BEGIN

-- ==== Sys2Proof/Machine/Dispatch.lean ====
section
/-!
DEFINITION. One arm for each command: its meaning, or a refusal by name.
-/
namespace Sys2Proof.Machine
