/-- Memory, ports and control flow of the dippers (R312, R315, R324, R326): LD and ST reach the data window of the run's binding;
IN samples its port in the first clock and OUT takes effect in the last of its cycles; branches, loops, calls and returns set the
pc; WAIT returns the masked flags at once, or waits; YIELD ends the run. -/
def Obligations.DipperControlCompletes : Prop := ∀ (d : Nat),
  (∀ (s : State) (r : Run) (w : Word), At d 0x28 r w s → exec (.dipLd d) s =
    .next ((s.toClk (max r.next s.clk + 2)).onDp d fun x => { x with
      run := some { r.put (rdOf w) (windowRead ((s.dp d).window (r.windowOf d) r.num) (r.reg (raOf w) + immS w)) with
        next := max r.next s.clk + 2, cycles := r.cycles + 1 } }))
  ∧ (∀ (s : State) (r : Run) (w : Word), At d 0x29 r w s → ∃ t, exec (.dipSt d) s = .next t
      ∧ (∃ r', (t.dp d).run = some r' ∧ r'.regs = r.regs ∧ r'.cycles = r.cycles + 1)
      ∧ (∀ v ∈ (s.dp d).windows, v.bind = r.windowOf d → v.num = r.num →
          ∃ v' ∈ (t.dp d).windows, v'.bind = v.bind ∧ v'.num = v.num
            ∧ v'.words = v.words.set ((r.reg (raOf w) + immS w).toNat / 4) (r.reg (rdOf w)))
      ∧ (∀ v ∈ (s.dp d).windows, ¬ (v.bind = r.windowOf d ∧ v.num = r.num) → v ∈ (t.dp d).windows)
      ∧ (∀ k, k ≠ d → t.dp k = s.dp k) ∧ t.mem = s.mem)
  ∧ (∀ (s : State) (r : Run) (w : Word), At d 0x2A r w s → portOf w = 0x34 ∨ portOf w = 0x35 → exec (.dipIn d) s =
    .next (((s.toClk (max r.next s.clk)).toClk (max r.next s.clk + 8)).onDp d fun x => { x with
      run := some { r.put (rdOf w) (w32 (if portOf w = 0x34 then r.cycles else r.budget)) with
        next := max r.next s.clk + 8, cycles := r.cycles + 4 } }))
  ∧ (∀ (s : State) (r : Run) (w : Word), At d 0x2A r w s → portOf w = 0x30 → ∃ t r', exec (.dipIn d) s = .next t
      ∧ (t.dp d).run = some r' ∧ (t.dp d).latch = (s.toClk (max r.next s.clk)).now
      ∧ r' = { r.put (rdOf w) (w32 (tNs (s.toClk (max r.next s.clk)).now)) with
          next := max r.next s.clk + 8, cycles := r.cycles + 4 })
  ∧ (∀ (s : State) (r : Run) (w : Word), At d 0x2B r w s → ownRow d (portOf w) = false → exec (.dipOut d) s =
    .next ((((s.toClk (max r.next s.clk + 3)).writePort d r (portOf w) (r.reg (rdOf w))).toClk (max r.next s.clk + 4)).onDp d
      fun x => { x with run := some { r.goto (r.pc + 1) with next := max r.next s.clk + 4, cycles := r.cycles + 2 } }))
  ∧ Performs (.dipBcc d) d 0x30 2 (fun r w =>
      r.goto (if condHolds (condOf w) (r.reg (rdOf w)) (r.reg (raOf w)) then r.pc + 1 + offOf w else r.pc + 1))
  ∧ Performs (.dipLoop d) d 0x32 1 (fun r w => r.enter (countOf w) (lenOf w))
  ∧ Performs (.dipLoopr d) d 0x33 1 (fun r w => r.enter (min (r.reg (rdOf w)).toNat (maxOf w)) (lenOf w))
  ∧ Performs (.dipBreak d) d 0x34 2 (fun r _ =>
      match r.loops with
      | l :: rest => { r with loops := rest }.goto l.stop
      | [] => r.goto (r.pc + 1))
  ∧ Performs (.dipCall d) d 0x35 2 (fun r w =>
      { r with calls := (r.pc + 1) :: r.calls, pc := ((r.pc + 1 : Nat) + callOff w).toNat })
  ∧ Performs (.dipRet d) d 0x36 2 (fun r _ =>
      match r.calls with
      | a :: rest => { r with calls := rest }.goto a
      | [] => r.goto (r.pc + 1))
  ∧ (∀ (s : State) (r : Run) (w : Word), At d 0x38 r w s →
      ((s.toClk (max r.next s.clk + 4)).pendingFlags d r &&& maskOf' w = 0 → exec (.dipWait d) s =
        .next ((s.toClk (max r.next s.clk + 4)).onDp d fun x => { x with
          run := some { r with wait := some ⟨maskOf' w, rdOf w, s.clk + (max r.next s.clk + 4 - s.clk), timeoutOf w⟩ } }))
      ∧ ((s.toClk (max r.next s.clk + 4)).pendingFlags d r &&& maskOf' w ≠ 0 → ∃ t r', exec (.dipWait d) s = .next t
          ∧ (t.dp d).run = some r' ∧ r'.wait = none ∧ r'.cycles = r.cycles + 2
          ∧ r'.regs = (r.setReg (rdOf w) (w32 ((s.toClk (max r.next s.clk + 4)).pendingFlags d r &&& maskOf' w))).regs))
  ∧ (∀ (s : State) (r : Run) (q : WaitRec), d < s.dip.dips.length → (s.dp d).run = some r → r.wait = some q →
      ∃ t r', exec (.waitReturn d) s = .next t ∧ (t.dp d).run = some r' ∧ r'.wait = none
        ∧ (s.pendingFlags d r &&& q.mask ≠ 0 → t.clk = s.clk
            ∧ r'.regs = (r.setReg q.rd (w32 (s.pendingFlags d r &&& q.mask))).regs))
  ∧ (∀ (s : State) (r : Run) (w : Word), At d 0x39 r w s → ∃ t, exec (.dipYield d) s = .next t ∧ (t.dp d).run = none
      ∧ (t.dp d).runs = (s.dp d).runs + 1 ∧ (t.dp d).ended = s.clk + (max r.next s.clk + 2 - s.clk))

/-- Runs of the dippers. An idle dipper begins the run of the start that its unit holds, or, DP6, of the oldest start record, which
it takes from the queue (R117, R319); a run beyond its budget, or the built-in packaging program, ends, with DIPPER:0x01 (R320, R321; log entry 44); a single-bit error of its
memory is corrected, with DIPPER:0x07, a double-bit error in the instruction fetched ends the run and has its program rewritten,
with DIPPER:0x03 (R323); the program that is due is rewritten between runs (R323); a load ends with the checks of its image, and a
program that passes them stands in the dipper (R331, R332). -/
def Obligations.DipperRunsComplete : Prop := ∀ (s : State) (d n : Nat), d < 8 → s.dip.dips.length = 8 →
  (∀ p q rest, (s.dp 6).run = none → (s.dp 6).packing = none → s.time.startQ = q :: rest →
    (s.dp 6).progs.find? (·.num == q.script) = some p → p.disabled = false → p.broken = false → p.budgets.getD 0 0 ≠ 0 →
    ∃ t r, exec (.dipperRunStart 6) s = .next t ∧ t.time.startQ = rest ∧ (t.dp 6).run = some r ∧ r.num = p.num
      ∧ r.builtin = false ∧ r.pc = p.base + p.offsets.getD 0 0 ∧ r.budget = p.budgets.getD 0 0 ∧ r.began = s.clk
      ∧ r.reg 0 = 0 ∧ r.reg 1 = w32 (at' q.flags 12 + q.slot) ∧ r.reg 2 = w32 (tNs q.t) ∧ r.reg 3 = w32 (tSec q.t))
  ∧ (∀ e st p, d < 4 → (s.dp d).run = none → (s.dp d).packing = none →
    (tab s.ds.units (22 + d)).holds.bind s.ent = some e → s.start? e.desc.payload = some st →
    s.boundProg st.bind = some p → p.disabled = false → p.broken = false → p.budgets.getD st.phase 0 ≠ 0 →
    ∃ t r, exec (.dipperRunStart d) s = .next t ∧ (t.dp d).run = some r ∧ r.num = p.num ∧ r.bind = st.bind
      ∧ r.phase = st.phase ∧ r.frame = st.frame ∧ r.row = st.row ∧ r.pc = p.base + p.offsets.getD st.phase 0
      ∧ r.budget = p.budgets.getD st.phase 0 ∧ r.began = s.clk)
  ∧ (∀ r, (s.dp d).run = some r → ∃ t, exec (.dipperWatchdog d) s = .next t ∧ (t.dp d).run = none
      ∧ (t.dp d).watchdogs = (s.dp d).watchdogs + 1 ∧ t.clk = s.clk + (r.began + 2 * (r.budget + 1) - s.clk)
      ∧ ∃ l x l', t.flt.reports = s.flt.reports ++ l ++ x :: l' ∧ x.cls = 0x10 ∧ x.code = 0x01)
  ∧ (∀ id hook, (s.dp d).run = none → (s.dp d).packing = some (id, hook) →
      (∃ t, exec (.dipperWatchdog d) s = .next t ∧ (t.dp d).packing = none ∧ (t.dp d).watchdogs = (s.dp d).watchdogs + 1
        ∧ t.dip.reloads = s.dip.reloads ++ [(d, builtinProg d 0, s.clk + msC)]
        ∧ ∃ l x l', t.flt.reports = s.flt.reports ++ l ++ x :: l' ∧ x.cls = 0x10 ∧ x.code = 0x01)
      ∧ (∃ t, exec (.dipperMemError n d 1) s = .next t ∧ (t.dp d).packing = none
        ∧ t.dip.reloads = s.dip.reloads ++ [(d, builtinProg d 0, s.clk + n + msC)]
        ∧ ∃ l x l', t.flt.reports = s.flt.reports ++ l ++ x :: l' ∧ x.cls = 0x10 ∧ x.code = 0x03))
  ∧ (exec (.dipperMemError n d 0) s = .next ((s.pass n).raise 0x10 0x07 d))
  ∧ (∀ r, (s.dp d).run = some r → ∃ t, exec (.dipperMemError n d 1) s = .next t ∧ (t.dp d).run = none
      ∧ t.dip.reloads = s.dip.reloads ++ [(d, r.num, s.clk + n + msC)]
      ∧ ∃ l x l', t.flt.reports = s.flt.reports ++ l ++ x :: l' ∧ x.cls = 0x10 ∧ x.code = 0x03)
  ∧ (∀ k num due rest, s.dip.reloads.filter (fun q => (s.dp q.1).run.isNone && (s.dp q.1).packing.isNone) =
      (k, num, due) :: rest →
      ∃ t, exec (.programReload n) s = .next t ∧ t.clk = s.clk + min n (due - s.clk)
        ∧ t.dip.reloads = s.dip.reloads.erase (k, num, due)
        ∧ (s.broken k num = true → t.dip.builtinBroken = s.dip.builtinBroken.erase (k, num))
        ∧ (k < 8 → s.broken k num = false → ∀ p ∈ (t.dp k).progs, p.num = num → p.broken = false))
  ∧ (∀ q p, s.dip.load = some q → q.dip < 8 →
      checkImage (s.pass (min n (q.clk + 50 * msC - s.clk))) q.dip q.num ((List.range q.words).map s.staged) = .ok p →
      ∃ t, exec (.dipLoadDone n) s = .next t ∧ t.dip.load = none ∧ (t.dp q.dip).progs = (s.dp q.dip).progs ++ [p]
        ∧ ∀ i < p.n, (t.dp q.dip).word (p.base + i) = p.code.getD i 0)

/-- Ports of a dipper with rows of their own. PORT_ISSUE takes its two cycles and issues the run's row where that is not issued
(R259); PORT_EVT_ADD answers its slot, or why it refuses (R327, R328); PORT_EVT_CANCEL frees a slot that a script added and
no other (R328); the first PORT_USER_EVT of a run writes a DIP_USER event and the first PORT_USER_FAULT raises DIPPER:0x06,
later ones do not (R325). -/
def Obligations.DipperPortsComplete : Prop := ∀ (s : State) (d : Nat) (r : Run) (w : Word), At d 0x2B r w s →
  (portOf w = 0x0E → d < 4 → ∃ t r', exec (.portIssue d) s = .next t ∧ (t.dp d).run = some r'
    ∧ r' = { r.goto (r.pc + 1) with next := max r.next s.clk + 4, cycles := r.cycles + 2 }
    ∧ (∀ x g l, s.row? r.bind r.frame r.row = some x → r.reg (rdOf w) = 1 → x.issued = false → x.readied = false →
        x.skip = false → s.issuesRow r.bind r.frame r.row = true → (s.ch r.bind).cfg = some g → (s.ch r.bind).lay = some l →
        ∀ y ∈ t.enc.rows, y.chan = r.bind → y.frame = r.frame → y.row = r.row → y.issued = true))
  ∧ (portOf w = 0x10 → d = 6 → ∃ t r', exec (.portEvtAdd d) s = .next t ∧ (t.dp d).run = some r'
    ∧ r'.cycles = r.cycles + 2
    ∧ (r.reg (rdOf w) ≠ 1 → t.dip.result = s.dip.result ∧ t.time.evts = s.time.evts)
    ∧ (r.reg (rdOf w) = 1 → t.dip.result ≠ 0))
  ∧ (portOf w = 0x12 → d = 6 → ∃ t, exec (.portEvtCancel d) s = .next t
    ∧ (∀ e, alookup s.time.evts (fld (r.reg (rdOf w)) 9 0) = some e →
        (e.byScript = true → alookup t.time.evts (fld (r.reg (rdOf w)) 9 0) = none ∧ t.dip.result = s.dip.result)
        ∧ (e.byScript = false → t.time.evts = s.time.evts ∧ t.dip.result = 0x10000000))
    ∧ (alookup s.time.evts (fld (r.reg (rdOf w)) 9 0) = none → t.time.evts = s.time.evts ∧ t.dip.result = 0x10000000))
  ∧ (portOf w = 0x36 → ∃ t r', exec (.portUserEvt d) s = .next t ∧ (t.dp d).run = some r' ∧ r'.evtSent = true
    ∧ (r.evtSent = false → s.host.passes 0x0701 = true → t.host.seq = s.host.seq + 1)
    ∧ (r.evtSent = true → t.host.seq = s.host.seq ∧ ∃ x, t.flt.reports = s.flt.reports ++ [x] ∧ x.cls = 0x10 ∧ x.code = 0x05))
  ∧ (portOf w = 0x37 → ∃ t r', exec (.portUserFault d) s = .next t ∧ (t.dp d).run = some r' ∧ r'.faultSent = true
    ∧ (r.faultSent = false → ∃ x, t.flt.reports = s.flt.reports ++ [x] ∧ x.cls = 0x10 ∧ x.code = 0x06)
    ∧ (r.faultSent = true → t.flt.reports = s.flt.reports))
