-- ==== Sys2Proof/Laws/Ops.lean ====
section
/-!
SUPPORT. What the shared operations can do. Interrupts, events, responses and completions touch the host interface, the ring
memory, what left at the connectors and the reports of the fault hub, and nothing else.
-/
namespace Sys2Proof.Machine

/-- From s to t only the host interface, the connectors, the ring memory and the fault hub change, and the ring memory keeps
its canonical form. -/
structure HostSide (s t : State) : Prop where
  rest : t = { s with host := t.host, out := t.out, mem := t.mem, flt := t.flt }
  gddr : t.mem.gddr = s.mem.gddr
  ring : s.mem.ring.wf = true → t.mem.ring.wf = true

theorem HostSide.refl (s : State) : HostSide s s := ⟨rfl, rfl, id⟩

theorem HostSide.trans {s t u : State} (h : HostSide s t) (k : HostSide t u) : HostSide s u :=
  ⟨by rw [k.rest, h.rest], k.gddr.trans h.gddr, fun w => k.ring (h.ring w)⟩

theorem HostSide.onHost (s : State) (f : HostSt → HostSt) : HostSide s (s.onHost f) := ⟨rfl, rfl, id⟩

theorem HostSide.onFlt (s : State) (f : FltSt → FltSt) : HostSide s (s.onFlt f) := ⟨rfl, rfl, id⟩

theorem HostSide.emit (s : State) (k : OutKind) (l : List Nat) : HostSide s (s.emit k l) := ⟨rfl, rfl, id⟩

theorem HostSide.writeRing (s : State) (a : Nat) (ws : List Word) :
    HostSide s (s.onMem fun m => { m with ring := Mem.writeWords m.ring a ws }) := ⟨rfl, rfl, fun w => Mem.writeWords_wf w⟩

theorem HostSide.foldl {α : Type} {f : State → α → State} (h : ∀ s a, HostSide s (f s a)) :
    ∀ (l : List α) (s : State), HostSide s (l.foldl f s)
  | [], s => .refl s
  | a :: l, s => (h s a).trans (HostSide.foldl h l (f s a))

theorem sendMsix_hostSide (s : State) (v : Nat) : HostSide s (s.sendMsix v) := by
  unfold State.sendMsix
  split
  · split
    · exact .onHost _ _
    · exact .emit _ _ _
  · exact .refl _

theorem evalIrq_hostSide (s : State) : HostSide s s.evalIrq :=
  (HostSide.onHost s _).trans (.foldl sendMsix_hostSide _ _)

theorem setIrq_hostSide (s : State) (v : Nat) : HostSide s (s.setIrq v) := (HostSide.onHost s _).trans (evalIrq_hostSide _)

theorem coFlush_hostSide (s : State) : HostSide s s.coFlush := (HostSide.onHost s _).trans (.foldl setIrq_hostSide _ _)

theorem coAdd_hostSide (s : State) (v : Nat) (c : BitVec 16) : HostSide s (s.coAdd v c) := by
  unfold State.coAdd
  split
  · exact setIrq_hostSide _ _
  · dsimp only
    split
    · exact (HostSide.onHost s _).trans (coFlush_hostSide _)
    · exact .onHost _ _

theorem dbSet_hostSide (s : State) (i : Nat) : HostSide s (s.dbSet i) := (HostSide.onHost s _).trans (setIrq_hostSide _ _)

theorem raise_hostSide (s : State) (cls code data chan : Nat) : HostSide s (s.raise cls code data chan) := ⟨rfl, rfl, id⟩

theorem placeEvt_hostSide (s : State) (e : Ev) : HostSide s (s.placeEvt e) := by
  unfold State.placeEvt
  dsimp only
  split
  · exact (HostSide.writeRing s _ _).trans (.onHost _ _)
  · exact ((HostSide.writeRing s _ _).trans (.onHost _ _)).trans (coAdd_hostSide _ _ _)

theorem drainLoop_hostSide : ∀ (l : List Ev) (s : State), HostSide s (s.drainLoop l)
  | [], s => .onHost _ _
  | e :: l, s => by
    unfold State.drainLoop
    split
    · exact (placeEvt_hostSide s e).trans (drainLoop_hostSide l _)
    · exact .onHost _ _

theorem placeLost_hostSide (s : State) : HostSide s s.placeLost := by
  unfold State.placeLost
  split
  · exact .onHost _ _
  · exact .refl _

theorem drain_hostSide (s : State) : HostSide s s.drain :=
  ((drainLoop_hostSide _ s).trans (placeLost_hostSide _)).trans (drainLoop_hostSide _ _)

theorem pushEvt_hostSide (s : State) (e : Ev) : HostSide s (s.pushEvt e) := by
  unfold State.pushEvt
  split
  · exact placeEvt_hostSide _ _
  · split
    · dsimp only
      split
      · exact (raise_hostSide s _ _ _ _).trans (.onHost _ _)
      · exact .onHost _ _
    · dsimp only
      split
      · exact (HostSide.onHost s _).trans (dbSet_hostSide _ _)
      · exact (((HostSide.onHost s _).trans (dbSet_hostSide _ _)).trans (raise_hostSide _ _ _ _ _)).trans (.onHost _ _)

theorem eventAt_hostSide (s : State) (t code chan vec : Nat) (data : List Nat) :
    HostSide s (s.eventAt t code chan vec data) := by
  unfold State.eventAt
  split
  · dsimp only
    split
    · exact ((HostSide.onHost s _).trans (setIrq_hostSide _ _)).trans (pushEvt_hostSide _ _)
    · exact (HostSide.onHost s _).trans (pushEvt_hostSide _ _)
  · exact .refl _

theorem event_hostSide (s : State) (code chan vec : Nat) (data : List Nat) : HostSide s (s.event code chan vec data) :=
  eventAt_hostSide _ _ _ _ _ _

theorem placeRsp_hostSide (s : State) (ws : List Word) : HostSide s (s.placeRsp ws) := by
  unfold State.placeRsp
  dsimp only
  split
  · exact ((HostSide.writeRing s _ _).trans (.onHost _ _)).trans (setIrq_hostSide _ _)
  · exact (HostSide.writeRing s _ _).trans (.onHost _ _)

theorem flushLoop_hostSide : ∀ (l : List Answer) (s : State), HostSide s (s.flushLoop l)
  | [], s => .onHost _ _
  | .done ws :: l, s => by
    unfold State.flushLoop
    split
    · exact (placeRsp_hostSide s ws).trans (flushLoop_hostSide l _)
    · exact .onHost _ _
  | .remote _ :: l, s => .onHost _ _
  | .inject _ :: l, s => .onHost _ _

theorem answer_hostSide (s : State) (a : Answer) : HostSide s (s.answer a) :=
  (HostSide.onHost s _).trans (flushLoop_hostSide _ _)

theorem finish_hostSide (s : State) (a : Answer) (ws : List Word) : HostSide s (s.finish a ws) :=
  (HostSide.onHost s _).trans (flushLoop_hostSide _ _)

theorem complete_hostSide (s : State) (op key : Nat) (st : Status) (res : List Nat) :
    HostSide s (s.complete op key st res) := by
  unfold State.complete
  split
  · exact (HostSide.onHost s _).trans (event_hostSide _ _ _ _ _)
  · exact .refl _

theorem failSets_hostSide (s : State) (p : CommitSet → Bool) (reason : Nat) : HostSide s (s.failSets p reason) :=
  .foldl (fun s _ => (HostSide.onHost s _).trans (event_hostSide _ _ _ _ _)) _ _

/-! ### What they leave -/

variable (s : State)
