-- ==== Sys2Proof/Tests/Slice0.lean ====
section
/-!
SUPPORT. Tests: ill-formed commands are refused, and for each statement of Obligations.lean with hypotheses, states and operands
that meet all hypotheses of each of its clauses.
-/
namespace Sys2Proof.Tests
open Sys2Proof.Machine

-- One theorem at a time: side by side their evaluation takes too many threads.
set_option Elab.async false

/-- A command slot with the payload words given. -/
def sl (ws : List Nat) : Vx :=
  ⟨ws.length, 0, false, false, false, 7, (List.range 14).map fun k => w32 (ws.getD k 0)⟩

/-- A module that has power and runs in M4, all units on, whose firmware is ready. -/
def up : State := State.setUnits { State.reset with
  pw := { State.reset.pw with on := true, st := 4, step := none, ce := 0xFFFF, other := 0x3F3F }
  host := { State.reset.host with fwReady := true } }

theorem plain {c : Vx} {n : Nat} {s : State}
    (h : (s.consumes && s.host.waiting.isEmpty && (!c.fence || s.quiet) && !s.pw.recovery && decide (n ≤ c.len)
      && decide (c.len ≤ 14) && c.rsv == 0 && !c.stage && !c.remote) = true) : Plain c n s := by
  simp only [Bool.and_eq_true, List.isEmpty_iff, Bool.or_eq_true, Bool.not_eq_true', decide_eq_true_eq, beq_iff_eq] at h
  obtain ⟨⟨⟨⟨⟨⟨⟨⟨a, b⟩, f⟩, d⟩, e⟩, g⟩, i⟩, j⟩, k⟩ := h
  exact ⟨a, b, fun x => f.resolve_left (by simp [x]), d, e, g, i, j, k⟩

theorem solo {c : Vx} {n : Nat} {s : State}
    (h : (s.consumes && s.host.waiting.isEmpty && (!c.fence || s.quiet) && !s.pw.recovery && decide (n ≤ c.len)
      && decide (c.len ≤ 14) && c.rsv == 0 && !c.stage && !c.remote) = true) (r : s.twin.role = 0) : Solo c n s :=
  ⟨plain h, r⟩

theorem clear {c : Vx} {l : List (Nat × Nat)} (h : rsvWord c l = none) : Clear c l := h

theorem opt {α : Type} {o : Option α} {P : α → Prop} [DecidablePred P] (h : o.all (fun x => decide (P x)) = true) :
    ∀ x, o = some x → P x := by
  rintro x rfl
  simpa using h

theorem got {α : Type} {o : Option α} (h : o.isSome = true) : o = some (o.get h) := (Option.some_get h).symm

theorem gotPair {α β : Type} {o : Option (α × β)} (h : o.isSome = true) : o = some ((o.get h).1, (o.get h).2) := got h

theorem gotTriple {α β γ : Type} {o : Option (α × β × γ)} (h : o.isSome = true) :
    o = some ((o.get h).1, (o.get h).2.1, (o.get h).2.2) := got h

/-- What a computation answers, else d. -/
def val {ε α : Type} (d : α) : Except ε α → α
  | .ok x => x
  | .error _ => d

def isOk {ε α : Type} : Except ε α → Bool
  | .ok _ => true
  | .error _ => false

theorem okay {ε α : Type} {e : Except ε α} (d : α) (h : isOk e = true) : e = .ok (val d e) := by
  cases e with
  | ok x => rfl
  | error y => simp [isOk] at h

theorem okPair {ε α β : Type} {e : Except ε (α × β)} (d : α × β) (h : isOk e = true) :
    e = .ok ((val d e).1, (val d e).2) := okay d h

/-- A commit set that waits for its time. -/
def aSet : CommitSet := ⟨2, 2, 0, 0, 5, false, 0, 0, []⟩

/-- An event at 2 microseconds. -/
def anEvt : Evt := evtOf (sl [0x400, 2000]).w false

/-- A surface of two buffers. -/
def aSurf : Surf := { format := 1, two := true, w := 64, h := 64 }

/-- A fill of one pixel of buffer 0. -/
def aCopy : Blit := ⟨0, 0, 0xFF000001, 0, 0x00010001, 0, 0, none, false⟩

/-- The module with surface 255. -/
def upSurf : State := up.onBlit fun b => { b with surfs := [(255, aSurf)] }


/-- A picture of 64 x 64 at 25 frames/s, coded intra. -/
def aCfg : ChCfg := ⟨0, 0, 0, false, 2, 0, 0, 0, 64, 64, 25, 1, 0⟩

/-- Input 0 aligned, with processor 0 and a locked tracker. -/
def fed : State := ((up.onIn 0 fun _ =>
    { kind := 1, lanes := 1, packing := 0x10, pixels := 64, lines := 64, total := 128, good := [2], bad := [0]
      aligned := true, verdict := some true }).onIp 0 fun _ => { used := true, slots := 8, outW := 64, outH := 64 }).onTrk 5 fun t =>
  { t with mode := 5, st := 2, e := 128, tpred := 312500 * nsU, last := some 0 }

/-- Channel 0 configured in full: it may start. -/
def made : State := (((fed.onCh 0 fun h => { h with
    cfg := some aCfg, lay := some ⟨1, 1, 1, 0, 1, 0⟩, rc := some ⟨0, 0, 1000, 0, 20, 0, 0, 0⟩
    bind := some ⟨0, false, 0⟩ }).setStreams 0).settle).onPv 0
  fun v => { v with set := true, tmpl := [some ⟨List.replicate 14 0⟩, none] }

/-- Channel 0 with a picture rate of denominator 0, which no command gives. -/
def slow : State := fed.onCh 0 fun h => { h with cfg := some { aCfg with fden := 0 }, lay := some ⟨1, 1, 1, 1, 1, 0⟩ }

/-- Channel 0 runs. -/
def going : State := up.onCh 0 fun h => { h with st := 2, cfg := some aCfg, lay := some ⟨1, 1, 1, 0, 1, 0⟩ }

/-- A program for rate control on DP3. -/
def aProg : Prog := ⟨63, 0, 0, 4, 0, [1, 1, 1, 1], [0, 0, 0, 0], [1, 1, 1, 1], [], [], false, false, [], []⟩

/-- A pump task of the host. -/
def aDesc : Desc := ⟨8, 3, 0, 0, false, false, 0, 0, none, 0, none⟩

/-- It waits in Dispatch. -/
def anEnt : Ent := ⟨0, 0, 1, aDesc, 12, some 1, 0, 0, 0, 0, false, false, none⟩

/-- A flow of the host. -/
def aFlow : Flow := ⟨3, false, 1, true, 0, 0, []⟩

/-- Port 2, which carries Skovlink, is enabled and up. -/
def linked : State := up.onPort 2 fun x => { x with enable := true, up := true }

END

Search the listing above for the word "disabled", and copy every line that has it.

## Exercise response
    (s.dp 6).progs.find? (·.num == q.script) = some p → p.disabled = false → p.broken = false → p.budgets.getD 0 0 ≠ 0 →
    s.boundProg st.bind = some p → p.disabled = false → p.broken = false → p.budgets.getD st.phase 0 ≠ 0 →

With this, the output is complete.